Das Landgericht hat seiner Prognose zutreffende rechtliche Maßstäbe zugrunde gelegt und ist dabei aufgrund einer Gesamtwürdigung der Persönlichkeit der Beschuldigten, ihres Vorlebens und der festgestellten Anlasstaten zu dem Ergebnis gelangt, dass von ihr nicht mit der für eine Unterbringung erforderlichen Wahrscheinlichkeit erhebliche rechtswidrige Taten im Sinne von § 63 Satz 1 StGB zu erwarten sind. Es hat dabei beachtet, dass die Gefahrenprognose anhand der konkreten Umstände des Einzelfalls zu entwickeln ist, alle hierfür maßgeblichen Gesichtspunkte gesehen und vertretbar gewürdigt. Dabei hat es insbesondere sowohl das Gewicht auch der beiden schwersten, zutreffend als gefährliche Körperverletzungen gewürdigten Taten als auch die Entwicklung der Krankheit der Beschuldigten in Betracht gezogen. Zu Recht hat die Strafkammer es als gewichtig gegen die Gefährlichkeit der Beschuldigten sprechendes Indiz angesehen, dass sie in den mehr als zwanzig Jahren ihrer Erkrankung mit Ausnahme der Taten 4 und 9 nicht mit Körperverletzungsdelikten oder anderen im Sinne von § 63 StGB erheblichen Taten in Erscheinung getreten ist (vgl. BGH, Beschluss vom 13. Dezember 2011 - 5 StR 422/11, NStZ-RR 2012, 107, 108).
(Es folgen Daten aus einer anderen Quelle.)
-- ==== Sys2Proof/Tests/Slice0.lean ====
section
/-! SUPPORT. Checks of the model: decoding, well-formedness, single steps against the spec's own examples, and for every
statement a state and operands that meet its premises. -/

set_option Elab.async false

namespace Sys2Proof.Tests
open Sys2Proof Sys2Proof.Machine

/-- What a slot decodes to. -/
def reads (slot w : Nat) : Option Instr :=
  match decodeSlot slot w with
  | .ok i => some i
  | .error _ => none

/-! Decoding: a word for every constructor that has one, put together field by field from the formats of 02 R42, the opcode
tables of 02 R47-R50 and the field tables of the instructions; then words that the spec itself writes out. -/

theorem test_decode_control :
    reads 0 0x0602000000002A5C = some (.bprep ⟨true, 0⟩ 2 0x2a5c) ∧
    reads 0 0x09F7A40000000000 = some (.bpreps ⟨false, 31⟩ 7 41) ∧
    reads 0 0x0DF6000000000000 = some (.br ⟨false, 31⟩ 6) ∧
    reads 0 0x1233000000000005 = some (.brl ⟨true, 3⟩ 3 5) ∧
    reads 0 0x15F402A000000000 = some (.banksw ⟨false, 31⟩ 21 4) ∧
    reads 0 0x19F3940000001A5C = some (.loop ⟨false, 31⟩ 3 37 0x1a5c) ∧
    reads 0 0x1E62000000000000 = some (.lbrk ⟨true, 6⟩ 2) ∧
    reads 0 0x21F001B600000000 = some (.vany ⟨false, 31⟩ 13 22) ∧
    reads 0 0x25F002C900000000 = some (.vall ⟨false, 31⟩ 22 9) ∧
    reads 0 0x2A90000000001B2D = some (.setfmt ⟨true, 9⟩ 45 27) ∧
    reads 0 0x29F0980000012600 = some (.setfmtScalar ⟨false, 31⟩ 38 38) ∧
    reads 0 0x2DF0016000000002 = some (.fenceI ⟨false, 31⟩ 11 2) ∧
    reads 0 0x32C0000000000000 = some (.yield ⟨true, 12⟩) ∧
    reads 0 0x35F0000000000000 = some (.exit ⟨false, 31⟩) ∧
    reads 0 0x39F000000000A5C3 = some (.trap ⟨false, 31⟩ 0xa5c3) ∧
    reads 0 0x3EF0000000000000 = some (.eret ⟨true, 15⟩) ∧
    reads 0 0x41F500000000000B = some (.crgnOpen ⟨false, 31⟩ 5 11) ∧
    reads 0 0x45F0000000000000 = some (.crgnClose ⟨false, 31⟩) ∧
    reads 0 0x4B20CA60000005A3 = some (.chkerr ⟨true, 18⟩ 50 19 0x5a3) ∧
    reads 0 0x4DF000000000C35A = some (.pmark ⟨false, 31⟩ 0xc35a) := by decide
Entgegen der Auffassung der Revision hat das Landgericht auch nicht verkannt, dass es für die Entscheidung, ob eine Unterbringung in einem psychiatrischen Krankenhaus anzuordnen ist, nicht darauf ankommt, ob die vom Täter (aktuell noch) ausgehende Gefahr für die Allgemeinheit durch eine konsequente medizinische Behandlung oder andere Maßnahmen außerhalb des Maßregelvollzugs abgewendet werden kann. Ein derartiges täterschonendes Mittel würde erst bei der Frage der Aussetzung der Vollstreckung der Maßregel zur Bewährung Bedeutung erlangen können (vgl. BGH, Urteile vom 3. August 2017 - 4 StR 193/17, StraFo 2017, 426; vom 31. Mai 2012 - 3 StR 99/12 Rn. 10; vom 20. Februar 2008 - 5 StR 575/07 Rn. 14, und vom 23. Februar 2000 17 18 - 3 StR 595/99, BGHR StGB § 63 Gefährlichkeit 28). Eine solche fortbestehende Gefahr hat das Landgericht indes nicht angenommen. Vielmehr ist es zu dem Ergebnis gelangt, dass der Beschuldigten aufgrund ihrer Entwicklung im Rahmen der einstweiligen Unterbringung schon keine die Maßregel nach § 63 StGB rechtfertigende Gefährlichkeitsprognose mehr gestellt werden kann. Nachvollziehbar hat es seine Annahme begründet, dass die Beschuldigte - unter der Obhut ihrer vor der Hauptverhandlung bestellten, erfahrenen und „engagierten“ Betreuerin - ihre aktuell vorhandene „Behandlungscompliance“ beibehalten und die erforderliche Medikamenteneinnahme auch in Freiheit fortsetzen werde. Unter Medikation habe die Beschuldigte bereits in der Vergangenheit „lange ‚gute‘ Phasen“ erlebt, in denen sie nicht straffällig geworden sei (UA S. 35).
Gegen diese Ausführungen der Strafkammer ist angesichts der Aufgabenverteilung zwischen Tat- und Revisionsgericht nichts zu erinnern.